そのため、性行為をしたくない、疲れているといった場合には、無理をして行わないように気を付けましょう。 それが一番の予防策といっても過言ではありません。

◆ 膀胱炎になりやすい人は


膀胱炎になりやすいと自覚している場合は、性行為後にトイレに行くよう心がけて。

尿道から雑菌がはいり、膀胱へ入り込んでしまうと、徐々に尿がたまるとき雑菌が増加するためです。
寝る前の排尿は、それを防ぐ意味もあるため、就寝前に排尿をすませておくようにしましょう。

更年期障害の治療・膣 萎縮の治療

更年期障害の症状は 人によって違います。

膣が萎縮することで起こる 膀胱炎や尿道感染症のほかにも、更年期特有の悩み めまいやのぼせ、ほっとフラッシュ、多汗、不眠、肩こり、冷え性など多くあります。

このような症状が強く表れる方は、全身療法としてホルモン補充療法が一般的に知られています。

もし、膣の萎縮による不快感だけであれば、 膣内にホルモン剤を入れる膣座薬 を使用するほうがベター。薬を飲むよりも安全性が高いためです。

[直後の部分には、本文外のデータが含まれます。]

-- ==== Sys2Proof/Machine/Lines.lean ====
section
/-! DEFINITION. The requests on output lines as the dispatcher takes them (R130 to R135) and the end of a pulse (R127). -/

namespace Sys2Proof.Machine

/-- LINE_SET (R130). -/
def takeLineSet (p : List Byte) (d : Device) : Taken :=
  if p.length ≠ 2 then refuseEcho .badLength p d
  else
    match idAt 8 p 0, Shadow.ofCode (byteAt p 1) with
    | some n, some sh =>
      if d.lines[n].binding.isSome then refuseEcho .lineBound p d
      else
        let d := d.setShadow n sh
        (d, [Status.ok.code, byte n, sh.code, levelCode d.lines[n].driven])
    | _, _ => refuseEcho .badArg p d

/-- LINE_CONFIG (R131, R132). -/
def takeLineConfig (p : List Byte) (d : Device) : Taken :=
  if p.length ≠ 3 then refuseEcho .badLength p d
  else
    match idAt 8 p 0, levelOfCode (byteAt p 1), levelOfCode (byteAt p 2) with
    | some n, some rest, some safe =>
      if d.lineLocked n then refuseEcho .locked p d
      else if d.lines[n].binding.isSome then refuseEcho .lineBound p d
      else if d.lines[n].heldSafe then refuseEcho .wrongState p d
      else
        let d := d.setLine n { d.lines[n] with restLevel := rest, safeLevel := safe, shadow := .rest }
        (d, [Status.ok.code, byte n, levelCode rest, levelCode safe, levelCode d.lines[n].driven])
    | _, _, _ => refuseEcho .badArg p d

/-- Reply fields of LINE_HOLD and LINE_UNHOLD: the lines held by HOST, and the lines with any holder (R133). -/
def holdReply (d : Device) : List Byte :=
  [setOf (fun n => d.lines[n].hostHolder), setOf (fun n => d.lines[n].heldSafe)]

/-- LINE_HOLD (R133). -/
def takeLineHold (p : List Byte) (d : Device) : Taken :=
  if p.length ≠ 1 then refusePlain .badLength d
  else
    let d := d.setHostHold true (byte (byteAt p 0))
    (d, Status.ok.code :: holdReply d)

/-- LINE_UNHOLD (R134). -/
def takeLineUnhold (p : List Byte) (d : Device) : Taken :=
  if p.length ≠ 1 then refusePlain .badLength d
  else
    let d := d.setHostHold false (byte (byteAt p 0))
    (d, Status.ok.code :: holdReply d)

/-- Milliseconds left to an instant. -/
def Device.timeLeft (d : Device) (t : Nat) : Nat := t - d.elapsed

/-- LINE_QUERY (R135, Table 11-10). -/
def takeLineQuery (p : List Byte) (d : Device) : Taken :=
  if p.length ≠ 1 then refuseEcho .badLength p d
  else
    match idAt 8 p 0 with
    | none => refuseEcho .badArg p d
    | some n =>
      let l := d.lines[n]
      (d, [Status.ok.code, byte n, levelCode l.restLevel, levelCode l.safeLevel, l.shadow.code, levelCode l.driven,
          optByte (l.binding.map Fin.val)] ++ beBytes 2 l.watchHolders.toNat ++ [boolCode l.hostHolder] ++
        optInstant l.pulseEnd ++ beBytes 2 ((l.pulseEnd.map d.timeLeft).getD 0) ++
        beBytes 2 (d.locking n).toNat ++
        [levelCode d.rsto, optByte ((d.dueOf .rstoPulse).map d.timeLeft), levelCode d.faultPin])

/-- The end of a pulse: the shadow to REST, the pulse end absent (R127). -/
def Device.endPulse (n : Fin 8) (d : Device) : Device :=
  d.setLine n { d.lines[n] with shadow := .rest, pulseEnd := none }

end Sys2Proof.Machine
end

局部には局部の治療をすることが近年行われている治療の一般的な考え方となっています。

閉経後の性行為で生じる問題まとめ

閉経後の体は、加齢による身体機能の低下があらわれやすくなります。その中でよく聞く悩みをまとめました。

  • 膣がかゆい
  • 挿入すると少しだが出血する
  • 膀胱炎になりやすい
  • 性行為の間にトイレにいきたくなる
  • 閉経以降、性行為の最中に尿意をもよおすようになったのはなぜ?

それらの原因は、ほとんどがエストロゲンの分泌が低下することで生じる問題といえます。
特に、閉経後の女性は体の変化が大きくあらわれます。

更年期は、閉経前後の10年間のことで女性ホルモンが一気に低くなることで女性の体に急激な変化をもらたします。

先生

症状がツライ、日常生活に支障がでるという方は 無理をせず ホルモン補充療法や膣座薬 などに頼ると改善します。

恥ずかしいといった感情になる必要はありません。

快適な生活を送るためにも、まずは、医師に相談し適切な治療を受けることを考えてみましょう。